Crystal structure and theoretical investigation of the configurations of 1,3‐dichloro‐1,3‐diazetidine‐2,4‐dione and 1,3‐bis(trimethylsilyl)‐1,3‐diazetidine‐2,4‐dione

Abstract

AbstractCrystal structures of 1,3‐dichloro‐1,3‐diazetidine‐2,4‐dione (1) and the hitherto unknown compound 1,3‐bis(trimethylsilyl)‐1,3‐diazetidine‐2,4‐dione (2) have been determined by X‐‐ray crystallography: 1: (CINCO)2, Mr = 154.94, T = 295 K, orthorhombic, Pbca, a = 7.699(1), b = 6.706(1), c = 10.598(2) Å, V = 547.2(2) Å3, Z = 4, dx = 1.881 g/cm3, μ = 10.9 cm−1, R = 3.14%, Rw = 2.82% (660 observations, 38 parameters). 2: [(CH3)3SiNCO]2, Mr = 230.41, T = 100 K, monoclinic, I2/a, a = 20.257(2), b = 6.416(1), c = 21.260(3) Å, β = 101.29(1)°, V = 2709.7(6) Å3, Z = 8, dx = 1.130 g/cm3, μ = 2.4 cm−1, R = 4.86%, Rw = 4.39% (2375 observations, 151 parameters).
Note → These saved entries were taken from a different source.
-- ==== Sys2Proof/Tests/Slice0.lean ====
section
/-! SUPPORT. For every statement a state and operands that meet its hypotheses, an ill-formed operand for each check of
WellFormed, and the figures of the spec's own examples. -/

namespace Sys2Proof.Tests

open Sys2Proof Sys2Proof.Machine

section

set_option Elab.async false

/-! ### Small states -/

/-- The block after its start-up, with its host interface running and a root key. -/
def up : State :=
  { setFld (setFld State.reset Reg.HIF_STAT_STATE 1) Reg.KEY_STAT_ROOT 1 with pwr := { State.reset.pwr with phase := .on } }

/-- A descriptor of an opcode with fields given as offset, length and value. -/
def desc (op : Nat) (fs : List (Nat × Nat × Nat)) : List Byte :=
  fs.foldl (fun b f => b.take f.1 ++ leBytes f.2.1 f.2.2 ++ b.drop (f.1 + f.2.1)) (leBytes 2 op ++ List.replicate 62 0)

/-- The command of that descriptor, fetched from SQ 0. -/
def cmd (op : Nat) (fs : List (Nat × Nat × Nat)) : Cmd := { seq := 1, sq := 0, bytes := desc op fs, epoch := 0 }

/-- A state in which SQ 0 has fetched one command. -/
def ready (s : State) (c : Cmd) : State := setSq s 0 { sqAt s 0 with fetched := [c] }

/-- The fields of one buffer of `n` bytes at 0x1000, read (0) or written (1). -/
def buf (n dir : Nat) : List (Nat × Nat × Nat) := [(4, 1, 1), (40, 8, 0x1000), (48, 4, n), (52, 1, dir)]

/-- The fields of two buffers: `n` bytes to read at 0x1000 and `m` bytes to write at 0x9000. -/
def buf2 (n m : Nat) : List (Nat × Nat × Nat) :=
  [(4, 1, 2), (40, 8, 0x1000), (48, 4, n), (24, 8, 0x9000), (32, 4, m), (36, 1, 1)]

/-- Bytes in host memory at 0x1000. -/
def inMem (s : State) (l : List Byte) : State := memWrite s 0x1000 l

/-- Bytes with fields given as offset, length and value. -/
def fill (n : Nat) (fs : List (Nat × Nat × Nat)) : List Byte :=
  fs.foldl (fun b f => b.take f.1 ++ leBytes f.2.1 f.2.2 ++ b.drop (f.1 + f.2.1)) (List.replicate n 0)

/-- A state at a later elapsed time, and one at the unit at which module time comes to `n`. -/
def later (s : State) (n : Nat) : State := { s with el := n }
def atDt (s : State) (n : Nat) : State := { s with dt := n, time := { s.time with since := n } }

def ref0 : CmdRef := { seq := 1, sq := 0, tag := 7 }
def ev0 : EvRec := { code := 0x0204, epoch := 0, sq := 0, tag := 0, status := 0, dt := 5, payload := List.replicate 16 0, after := [] }
def held0 : Held := { cmd := ref0, epoch := 0, ans := ansDone }
def det0 : Det := { ch := 5, ant := 0, rssi := 90, at' := 0, inGrid := true }
def dem0 : Demod := { ch := 5, ant := 0, at' := 0 }
def frame0 : FrameEnd :=
  { mode := 1, modeSwitch := false, fec := none, fcs4 := false, fcsOk := true, rssi := 90, sfdAgo := 0, psdu := List.replicate 20 0 }
def resp0 : RespPend := { eph := 5, ch := 5, at' := 0, evf := 0, ack := true, fcnt := 0, tcorr := none }
def pend0 : MapPend := { index := 3, map := 0xFFFF, actDt := 0, ref := some ref0 }
def rec0 : CisRec := { cls := 2, kind := 9, source := 8, seq := 0, dt := 0, payload := [1, 2, 3, 4] }
def boot1 : BootRec := { slot := 1, prev := 0, tries := 1, win := 900, booted := true }
def spanning : State := setFld (setFld (setFld up Reg.FED_CTRL_EN 1) Reg.FED_ID_VALID 1) Reg.FED_ID_ID 5
def boot0 : Boot := { straps := 0, cells := 0, failed := [], vin := 48000, vbak := 3000, lid := 2500 }
/-- A Fold entry in place, and a state with one ACTIVE endpoint, 5, all channels in map 0. -/
def withEnt (s : State) (n : Nat) (e : FoldEntry) : State := macUpd s fun m => { m with fold := m.fold.set n e {} }
def allMap : State := macUpd up fun m => { m with maps := m.maps.set 0 (2 ^ 80 - 1) 0 }
def ent5 : FoldEntry := { eui := 5, state := 3, gen := 2, interval := 80, superv := 60 }
def act5 : State := withEnt allMap 5 ent5
def commit0 : CommitEnt := { id := 0, kind := 0, group := 0, all := false, policy := 0, body := [0, 0, 0, 0], actDt := 655360, addressed := 0, ref := none }
/-- A loop descriptor of one section and one region, as WEI_LOOP_LOAD reads it, its rate and PV source given. -/
def loopBytes (rate pv : Nat) : List Byte := fill 100 [(0, 1, 1), (1, 1, 1), (4, 2, rate), (8, 4, pv)]
def loop0 : LoopDesc := LoopDesc.ofBytes (loopBytes 1 0x02000000)
/-- Loop n loaded, and loop n running. -/
def loaded (n : Nat) : State := setLoop up n { desc := some loop0 }
def looping (n : Nat) : State := setLoop up n { desc := some loop0, en := true, secs := [{}] }
def slot2 : UpdSlot := { state := 2, total := 4096, image := 9, pieces := [(0, fill 512 [(26, 1, 1), (27, 1, 8)])] }
/-- A module slot and a campaign in place. -/
def withSlot (n : Nat) (x : UpdSlot) : State := updUpd up fun u => { u with slots := u.slots.set n x {} }
def withCamp (s : State) (c : Campaign) : State := updUpd s fun u => { u with camps := u.camps.set 0 c {} }
def recon0 : Recon := { feeder := 5, payload := List.replicate 68 1, vec := [List.replicate 16 2], flags := 0, estimated := 0, start := 0 }
def jet0 : JetProg := { tkind := 0, first := 1, count := 0, auto := false, steps := [] }
/-- A state whose output drive and port engines run, sink 3 lit. -/
def lit : State :=
  ftnUpd (setFld (setFld (setFld up Reg.FTN_CTRL_EN 1) (Reg.FTN_SINK_CFG_EN 3) 1) (Reg.FTN_SINK_CFG_EN 4) 1)
    fun f => { f with latched := f.latched.set 65539 (9, 1, 0) (0, 0, 0), outputsOn := true }
/-- A program of one END instruction, with one symbol, one RIO entry on port 1 at address 3, and the state that runs it. -/
def imgBody : List Byte :=
  fill 152 [(0, 4, 0x4750584F), (4, 1, 1), (8, 4, 77), (16, 2, 10), (18, 2, 1000), (24, 4, 128), (28, 4, 1), (32, 4, 132), (36, 2, 1),
    (40, 4, 144), (48, 4, 144), (56, 4, 144), (64, 4, 144), (68, 1, 1), (72, 1, 1), (73, 1, 1), (74, 1, 20), (75, 1, 20), (76, 4, 152),
    (128, 4, 0xA4000000), (132, 4, 9), (138, 2, 2), (144, 1, 1), (145, 1, 3), (146, 1, 1), (147, 1, 1), (148, 1, 16), (149, 1, 16)]
def image0 : List Byte :=
  fill 132 [(0, 4, 0x4750584F), (4, 1, 1), (8, 4, 77), (16, 2, 10), (18, 2, 1000), (24, 4, 128), (28, 4, 1), (32, 4, 132), (40, 4, 132),
    (48, 4, 132), (56, 4, 132), (64, 4, 132), (74, 1, 20), (75, 1, 20), (76, 4, 132), (80, 4, 1112909819), (128, 4, 0xA4000000)]
def oxLoaded (status : Nat) : State := oxUpd up fun o => { o with banks := [(1, { bytes := image0, status := status })] }
def oxRunning : State := setFld (oxUpd up fun o => { o with banks := [(0, { bytes := imgBody, status := 2 })], hasProg := true }) Reg.OX_STAT_STATE 2
/-- A Span message to module 5 from module 7, and a mirror message. -/
def msg0 (m : Nat) : SpanMsg := { msg := m, src := 7, dst := 5, bcast := false, ttl := 9, seq := 3, body := [1, 2, 3, 4] }
def mirMsg (m : Nat) (body : List Byte) : SpanMsg := { msg := m, src := 5, dst := 5, bcast := false, ttl := 1, seq := 3, body := body }
/-- A key of an attribute word in slot 0. -/
def keyed (attr : Nat) : State := keyUpd (setFld up Reg.KEY_SQ_WORLD_SECURE 0) fun k => { k with slots := [(0, { attr := attr, share := [1, 2], mask := [0, 0] })] }
def keyBytes : List Byte := fill 300 [(24, 4, 1), (0, 4, 0x554B5244), (4, 1, 1), (5, 1, 1)]
def rx0 (ftype : Nat) : RxFrame :=
  { bytes := leBytes 1 (ftype + 32) ++ List.replicate 13 0 ++ List.replicate 25 0, ch := 5, mode := 0, ant := 0, fec := none, rssi := 90, t25 := 0 }
def hears0 (ftype : Nat) : State := setFld (radUpd up fun r => { r with rxq := [rx0 ftype] }) Reg.MAC_CTRL_T2_EN 1
def upHead0 (ftype : Nat) : UpHead := (upHead (rx0 ftype).bytes).getD ⟨0, 0, 0, false, 0, 0, 0, [], []⟩
def win0 (kind : Nat) : Win := { tag := 0, sp := 1, ch := 5, mode := 1, kind := kind, count := 1, id := 3 }
def job0 : PieceJob := { slot := 16, bcast := true, dst := 0, next := 0, left := 1, sent := 0, ref := none }
def plan0 : DlPlan := { eph := 5, sp := 1, ch := 5, mode := 1 }
def join0 : JoinPlan := { sp := 1, ch := 5, mode := 1, jn := 0, anchor := 0, former := 0 }
def tested (t : Nat) : State := bstUpd up fun b => { b with tests := [{ target := t, ref := ref0, recover := false, since := 0 }] }
def test0 : BstTest := { target := 3, ref := ref0, recover := false, since := 0 }
/-- Channel 0 lies 200 kHz above the lower end of the part's range. -/
def tuned (s : State) : State := { s with regs := s.regs.ins Reg.RAD_WIN_CH0_KHZ.off (BitVec.ofNat 32 (Config.range.1 + 200)) }
def loadB : List Byte := loopBytes 1 0x02000000
def loadC : Cmd := cmd 0x0700 (buf 100 0 ++ [(16, 2, 7)])
def loadS : State := ready (inMem up loadB) loadC
def sub0 : SubBand := { lo := 862000, hi := 928000, pwr := 0, duty := 0xFFFF, dwellMs := 0, dwellWin := 0, rxOnly := false }
def testC : Cmd := cmd 0x0302 [(20, 2, 5), (24, 4, 1)]
def testS : State :=
  ready (setFld (setFld (radUpd (tuned up) fun r => { r with custom := { minHop := 0, subs := [sub0] } }) Reg.RAD_STAT_PROFILE 2)
    (Reg.RAD_TXMASK_MASK 0) 32) testC
/-- The slot starts of channel 5 in the slot periods 1 and 8 (12.5 ms each and 7,812.5 µs into them), and that of channels 0 to 79 for
T1 and T2 in slot period 1. -/
def slotDt1 : Nat := 1332
def slotDt8 : Nat := 7066
def slotDtT2 : Nat := 820
def imgWin0 : ImgWin := { sp := 1, ch := 5, blocks := [1], next := 0 }
/-- An activation of slot B that is due. -/
def act0 : ActSched := { slot := 1, actDt := 0 }
def activating : State := setFld (updUpd up fun u => { u with act := some act0 }) Reg.PWR_STAT_STEP 9

/-! ### The statements about the step, the rings and single rules: a state for each hypothesis, clause by clause -/

theorem witness_StepTakesFront : ({ up with pending := [.linkDown] } : State).pending = .linkDown :: [] ∧ up.pending = [] := by
  decide +kernel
In both compounds, the symmetry of the (XNCO)2 framework (X = Cl, Si) was determined to be nearly C2h with trans configuration of the exocyclic X atoms. Extreme values were observed for the angles between the ring plane and the exocyclic N–X bonds: 32.5(1)° in 1 and 2.5(2)° and 0.8(2)° in 2, respectively. Quantum chemical procedures at various levels of theory (ab initio SCF and semi‐empirical PM3) applied to 1 revealed the possible appearance of two isomers, a lower energy trans form and a higher energy cis form (approx. 2.4 kcal/mol above trans) differing mainly in the spatial arrangement of the chlorine atoms. The calculations excluded a planar heavy‐atom configuration by missing a local energy minimum.